Exchange Income Corp.
(EIF-T) C$49.48
Q2/23; Record Results & Plenty of Organic Growth Drivers Event
Exchange reported Q2/23 Adjusted EBITDA of $147 million vs. TD/consensus of $145 million/$143 million. Adjusted diluted EPS was $0.93 vs. TD/consensus of $0.85/$0.95.
Impact: NEUTRAL
We are maintaining our BUY recommendation and reducing our target price slightly to $66.00 from $68.00. The decrease in our target price reflects the impact of higher valuation-period net debt. The higher net debt is due to updated assumptions regarding the timing and value of numerous capital expenditures related to several significant recent contract awards. The modest increase in our estimates reflects the carry forward of a portion of the stronger-than-forecast Q2/23 results and margin, the inclusion of the Manitoba medevac contract, refined revenue and margin assumptions, and other minor modelling updates. Investors should not view our target adjustment as material to our positive view of the investment opportunity in Exchange.

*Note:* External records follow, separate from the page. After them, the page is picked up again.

/-- The lasting condition of a source is present or gone (R487). -/
def State.condition (s : State) (src : Nat) (b : Bool) : State := s.setSrc src fun x => { x with present := b }

/-- Raise the event of a lasting condition as it begins. -/
def State.begin_ (s : State) (src event : Nat) (data : Bytes) : State :=
  if (s.srcAt src).present then s else (s.condition src true).raise src event data

/-- DATA of a channel event (R474). -/
def State.channelData (s : State) (ch code : Nat) : Bytes :=
  let c := s.chanAt ch
  let o := match s.outputOf ch with | some k => k | none => 0xFF
  leBytes 2 c.cause ++ [byte c.code, byte o] ++ leBytes 2 code

/-- A channel event with its DATA (R474). -/
def State.raiseChan (s : State) (ch event code : Nat) : State := s.raise ch event (s.channelData ch code)

/-- Is a pending source of class 3 an uncleared safety fault (R487)? -/
def State.safetyPending (s : State) : Bool := s.faults.src.any fun e => e.2.pending && e.2.lastClass = 3

/-- Does any condition of R489 hold ALIVE stopped, the mode apart? (DEDUCED, log 27) -/
def State.aliveHeld (s : State) : Bool :=
  (s.faults.src.any fun e => e.2.pending && e.2.holdsAlive)
    || (s.anyHalted && s.mode ≠ .service)
    || decide (3 ≤ s.faults.heartbeatMissed)

/-- ALIVE of Table 18-12: 0 stopped, 1 1 kHz, 2 8 Hz. (DEDUCED, log 27) -/
def State.aliveCode (s : State) : Nat := if !s.power.alive then 0 else if s.mode = .service then 2 else 1

/-! ### Starting and answering orders -/

/-- Answer the order of mailbox `q.mb` at an epoch; 100 BUSY answers in a row raise source 306 (Table 18-5). -/
def State.replyAt (s : State) (q : Req) (st : Status) (payload : Bytes) (epoch : Nat) : State :=
  let s := s.respond q.mb st payload epoch
  if 100 ≤ s.host.busyRun then
    ({ s with host := { s.host with busyRun := 0 } }).raise 306 1 []
  else s

/-- Answer at the present epoch. -/
def State.reply (s : State) (q : Req) (st : Status) (payload : Bytes) : State := s.replyAt q st payload s.clocks.epoch

/-- Answer with a status and no payload (R502). -/
def State.refuse (s : State) (q : Req) (st : Status) : State := s.reply q st []

/-- Answer OK with data of the last sealed epoch (R123, R197). -/
def State.replySealed (s : State) (q : Req) (payload : Bytes) : State := s.replyAt q .ok payload s.sealedView.epoch

/-- The request an order row starts: the oldest accepted one, of that code (R120), while the warden runs (R21). (DESIGN CHOICE, log 12) -/
def State.frontOrder (s : State) (code mb : Nat) : Option Req :=
  if s.host.orders.head? = some mb && s.wardenRuns && (s.request mb).order = code then some (s.request mb) else none

/-- Does a word of instance `inst` read uncorrectable (R112, R493)? -/
def State.wordBad (s : State) (inst word : Nat) : Bool := Tab.get false (s.eccAt inst).bad word

/-- Has the request of mailbox `n` an uncorrectable word: then it is answered UNCORRECTABLE (Table 18-9)? -/
def State.requestBad (s : State) (n : Nat) : Bool :=
  (countFrom (4 + cdiv (s.request n).len 4) (mbBase n / 4)).any (s.wordBad 201)

/-- The lowest uncorrectable word of the request of mailbox `n`. -/
def State.badWordOf (s : State) (n : Nat) : Nat :=
  (firstN (s.wordBad 201) (countFrom (4 + cdiv (s.request n).len 4) (mbBase n / 4))).getD 0

/-- DATA of an ECC event (R485); a bank holds 128 KiB, and a row 512 data bits (R490). (PRESUMED, log 73) -/
def eccData (inst word syndrome column : Nat) : Bytes :=
  let perBank := if inst = 200 then 16384 else 32768
  let perRow := if inst = 200 then 8 else 16
  leBytes 2 (32 * (inst - 200) + word / perBank) ++ leBytes 2 syndrome ++ leBytes 4 word
    ++ leBytes 2 (word % perBank / perRow) ++ leBytes 2 column

/-- Bank and row of the last ECC event of an instance (R500). (PRESUMED, log 73) -/
def EccCounters.at_ (e : EccCounters) (inst word : Nat) : EccCounters :=
  { e with lastBank := fld (eccData inst word 0 0) 0 2, lastRow := fld (eccData inst word 0 0) 8 2 }

/-- The counters of an instance after an event: 1 corrected, 2 persistent, 3 unwritten, 4 uncorrectable (R500). -/
def EccCounters.count (e : EccCounters) (event : Nat) : EccCounters :=
  match event with
  | 1 => { e with corrected := (e.corrected + 1) % 2 ^ 32 }
  | 2 => { e with persistent := (e.persistent + 1) % 2 ^ 32 }
  | 3 => { e with uninitialised := (e.uninitialised + 1) % 2 ^ 32 }
  | 4 => { e with uncorrectable := (e.uncorrectable + 1) % 2 ^ 32 }
  | _ => e

/-- An ECC event at a known word: counted and raised with its DATA (R485, R490). The syndrome of a read is not stated:
a free value. -/
def State.eccEvent (s : State) (inst event word column : Nat) : State :=
  let d := eccData inst word (if event = 3 then 0 else s.fresh .unstated 0 % 65536) column
  let s := if event = 3 then s else s.used
  (s.setEcc inst fun e => (e.count event).at_ inst word).raise inst event d

/-- Requests of unknown order code, or with an uncorrectable word, are answered when they come to the front (R120, R122). (DESIGN CHOICE, log 12) -/
def State.drainUnknown : Nat → State → State
  | 0, s => s
  | n + 1, s =>
    match s.host.orders with
    | [] => s
    | mb :: rest =>
      if !s.wardenRuns then s
      else if s.requestBad mb then
        State.drainUnknown n
          ((({ s with host := { s.host with orders := rest } }).eccEvent 201 4 (s.badWordOf mb) 0).refuse (s.request mb) .uncorrectable)
      else if (orderRow (s.request mb).order).isNone then
        State.drainUnknown n (({ s with host := { s.host with orders := rest } }).refuse (s.request mb) .badOrder)
      else s

/-- Start an order: it leaves the list of accepted ones, is judged by R122 with what `mayP` asks at step 3 and `mayF` at step 4, and
otherwise carried out by `body`. A request that is not the oldest accepted one of that code changes nothing. (DESIGN CHOICE, log 12) -/
def State.runOrderWith (s : State) (code mb : Nat) (mayP mayF : Req → State → Bool) (body : Req → State → State) : State :=
  match s.frontOrder code mb with
  | none => s
  | some q =>
    let s := { s with host := { s.host with orders := s.host.orders.drop 1 } }
    State.drainUnknown 16
      (match s.judgeWith q (mayP q s) (mayF q s) with
       | some st => s.refuse q st
       | none => body q s)

/-- Start an order whose payload asks for no privilege or feature beyond its row. -/
def State.runOrder (s : State) (code mb : Nat) (body : Req → State → State) : State :=
  s.runOrderWith code mb (fun _ _ => true) (fun _ _ => true) body

/-- The order is one of management Ethernet alone. -/
def onEthernet (q : Req) (_ : State) : Bool := q.transport = 1

/-- Nothing more is asked. -/
def anyRequest (_ : Req) (_ : State) : Bool := true

end Sys2Proof.Machine
end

Exchange reported strong Q2/23 results, with revenue, FCF, Adjusted EPS, and Aerospace & Aviation EBITDA stronger than forecast. Both segments continue to report impressive y/y EBITDA growth, driven by acquisitions, the recovery in passenger traffic, leasing revenue, new government-sponsored revenue, and Multi- Storey Window Solutions. We forecast that Exchange will continue to generate double-digit EBITDA growth in both segments through 2023, based on the ramp- up in production in Multi-Storey Window Solutions, improved contract pricing, contributions from two recent acquisitions, and new government-sponsored revenue sources. We believe that the company's 2023 guidance provides for potential upside based on our forecasts, the company's track record, and the potential for an acquisition(s) in the $200 million-$300 million range.
We continue to believe that Exchange's history of stable dividend growth, the outlook for future growth, and the disciplined execution of its acquisition-oriented business model make it an attractive investment opportunity for both income-focused and growth investors.
TD Investment Conclusion
We believe Exchange's overall business diversification positions it better than its less-diversified peers to navigate the challenges presented by the pandemic. We also believe Exchange represents a good investment for yield-focused investors based on its forecast FCF and management's track record of maintaining a disciplined approach to investments at accretive valuations.